Applause. The host turned away for an urgent conference with the producer, who explained that the next guest was incapacitated at her hotel. It was all hands on deck to get the next song ready, but the Wonderkids were troopers. They’d worked in the deadliest trenches of show business; this was nothing to them. No one needed to change instruments, or reprogram a synth, or put new cheat sheets up on the monitors—these were hardened live musicians, doing the corporation a favor. Blake asked for a second ukulele, which Mitchell had on hand. All was ready well before the ads had even finished.

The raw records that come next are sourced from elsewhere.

-- ==== Sys2Proof/Certificates/Slice0/Obligations.lean ====
section
/-! DEFINITION. The statements for the provers, each from the rules of spec/ it names.
A statement about a next state takes R236's premise: no fault in the strict sense is recorded in the state it starts from or in
the state it ends in, which the sticky bits carry back to the start (FaultBitsAreSticky, FaultFreeRunsStayInsideTheFile).
The statements that need none are about encodings, stops, reset, how a step reaches exec, and the record itself. -/

open Sys2Proof Sys2Proof.Machine

/-! ### Reset and the encodings -/

/-- R260 (the control state it gives values; the cells and operands it gives none): no command runs, nothing is configured,
the slave role is off, no event and no fault, delivery is on; no cell holds a byte and no operand register counts as written;
a host read of `RESULT` or `CAP` faults. -/
def Obligations.ResetLeavesTheBlockIdle : Prop :=
  let r := State.reset
  r.mst.mState = .idle ∧ r.mst.mBusy = false ∧ r.mst.resultValid = false ∧ r.clk.done = false ∧ r.slv.sEn = false ∧
  r.slv.sPhase = .awaitingIndex ∧ r.slv.index = 0#8 ∧ r.slv.ackNext = .nack ∧ r.slv.evtPending = false ∧
  r.slv.evtIe = true ∧ r.slv.sfault = 0b000#3 ∧
  (∀ a, r.array.read a = none ∧ r.outbuf.read a = none ∧ r.inbuf.read a = none) ∧
  r.opnd.addrWritten = false ∧ r.opnd.lenWritten = false ∧ r.opnd.ilenWritten = false ∧ r.opnd.rateWritten = false ∧
  r.opnd.pullupsWritten = false ∧ r.opnd.capWritten = false ∧
  exec (.hostRd .result) r = .fault (.unwrittenRegister .result) ∧
  exec (.hostRd .cap) r = .fault (.unwrittenRegister .cap)

/-- R97, R103, R110, R218: words written out from the encoding tables decode to the rows they stand for.
(That an answer's received byte stands beside its word is the model's transport, assumption 3.) -/
def Obligations.WordsOfTheSpecDecode : Prop :=
  decode .awaitingIndex ⟨.cmd, 0b00000000#32, 0#16⟩ = .ok .configure ∧
  decode .awaitingIndex ⟨.cmd, 0b00001001#32, 0#16⟩ = .ok (.mStart .read) ∧
  decode .awaitingIndex ⟨.cmd, 0b00110011#32, 0#16⟩ = .ok (.mWrite .startAndStop) ∧
  decode .awaitingIndex ⟨.cmd, 0b00100100#32, 0#16⟩ = .ok (.mRead .stop) ∧
  decode .awaitingIndex ⟨.cmd, 0b00001010#32, 0#16⟩ = .ok (.cmdReserved 0x0A#8) ∧
  decode .awaitingIndex ⟨.status, 0b01000000#32, 0x7E#16⟩ = .ok (.statusStMrSlaAck 0x7E#8) ∧
  decode .receivingData ⟨.evt, 0b10000000#32, 0#16⟩ = .ok .evtStSrDataAckReceivingData ∧
  decode .awaitingIndex ⟨.evt, 0b11111000#32, 0#16⟩ = .ok (.evtUnknown 0xF8#8) ∧
  decode .awaitingIndex ⟨.hpi, 0b001110100000#32, 0#16⟩ = .ok (.hpiTransmitByte 0xA0#8) ∧
  decode .awaitingIndex ⟨.hpi, 0b100000000011#32, 0#16⟩ = .ok (.hpiRearm .ack true) ∧
  decode .awaitingIndex ⟨.fgIe, 0b1#32, 0#16⟩ = .ok .sei

/-- R97, R103, R110: no bit of an instruction is dropped by its encoding, for every instruction and every operand.
(The ports, the operands beside a word and the numbers of the host port's locations are the model's, assumptions 2 and 3.) -/
def Obligations.DecodingAnEncodedInstructionGivesItBack : Prop :=
  ∀ (i : Instr) (ph : ReceivePhase), i.wf = true → i.inPhase ph = true → decode ph (encode i) = .ok i

/-- R96, R107, R181: whatever the decoder accepts is a well-formed instruction, in a receive phase that selects it.
(The words of the host port are the model's, assumption 3.) -/
def Obligations.DecodedInstructionsAreWellFormed : Prop :=
  ∀ (ph : ReceivePhase) (w : InWord) (i : Instr), decode ph w = .ok i → i.wf = true ∧ i.inPhase ph = true

/-- R107: a command byte is reserved exactly when a reserved bit is set, or `DIR` is set for another opcode than 1, or
`FRAMING` is not 0 for another opcode than 3 and 4; and exactly fifteen values are legal. -/
def Obligations.ReservedCommandBytes : Prop :=
  (∀ b : Byte, decodeCmd b = .cmdReserved b ↔
    (b.getLsbD 6 = true ∨ b.getLsbD 7 = true ∨ (b.getLsbD 3 = true ∧ b.extractLsb' 0 3 ≠ 1#3) ∨
      (b.extractLsb' 4 2 ≠ 0#2 ∧ b.extractLsb' 0 3 ≠ 3#3 ∧ b.extractLsb' 0 3 ≠ 4#3))) ∧
  (∀ b : Byte, decodeCmd b ≠ .cmdReserved b ↔
    b ∈ [0x00#8, 0x01#8, 0x09#8, 0x02#8, 0x03#8, 0x13#8, 0x23#8, 0x33#8, 0x04#8, 0x14#8, 0x24#8, 0x34#8, 0x05#8, 0x06#8,
      0x07#8]) ∧
  ∀ (b : Byte) (s : State), exec (.cmdReserved b) s = .refused .reservedEncoding

/-- R96, R97: a status byte is one of the nineteen named values or of class UNKNOWN, and no two named values share a name. -/
def Obligations.ClassificationIsTotalAndInjective : Prop :=
  (∀ b : Byte, classify b ≠ .unknown ↔
    b ∈ [0x00#8, 0x08#8, 0x10#8, 0x18#8, 0x20#8, 0x28#8, 0x30#8, 0x40#8, 0x48#8, 0x50#8, 0x58#8, 0x60#8, 0x80#8, 0x88#8,
      0xA0#8, 0xA8#8, 0xB8#8, 0xC0#8, 0xC8#8]) ∧
  ∀ a b : Byte, classify a ≠ .unknown → classify a = classify b → a = b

“Welcome back. Let’s hear it once more for the Wonderkids.”
And then, “Rock Around the Bed.” No messing around; just the song—the hit. And, since there was no time constraint, and we were on adult television, late-night television no less, Blake was always going to sing his favorite verse. Then he went ballistic, climbing up on one of the gantries, then beating the crap out of another ukulele. Everyone was having a ball, even the host. Mei-Xing dragged me on the set with Aslan. We threw confetti. They danced. It was stupendous.
“I can’t thank those guys enough,” announced the host. “They’re playing Westchester tomorrow. Go and see their show. A wonderful band! The Wonderkids! Good night, folks. See you tomorrow night, unless you see us first!”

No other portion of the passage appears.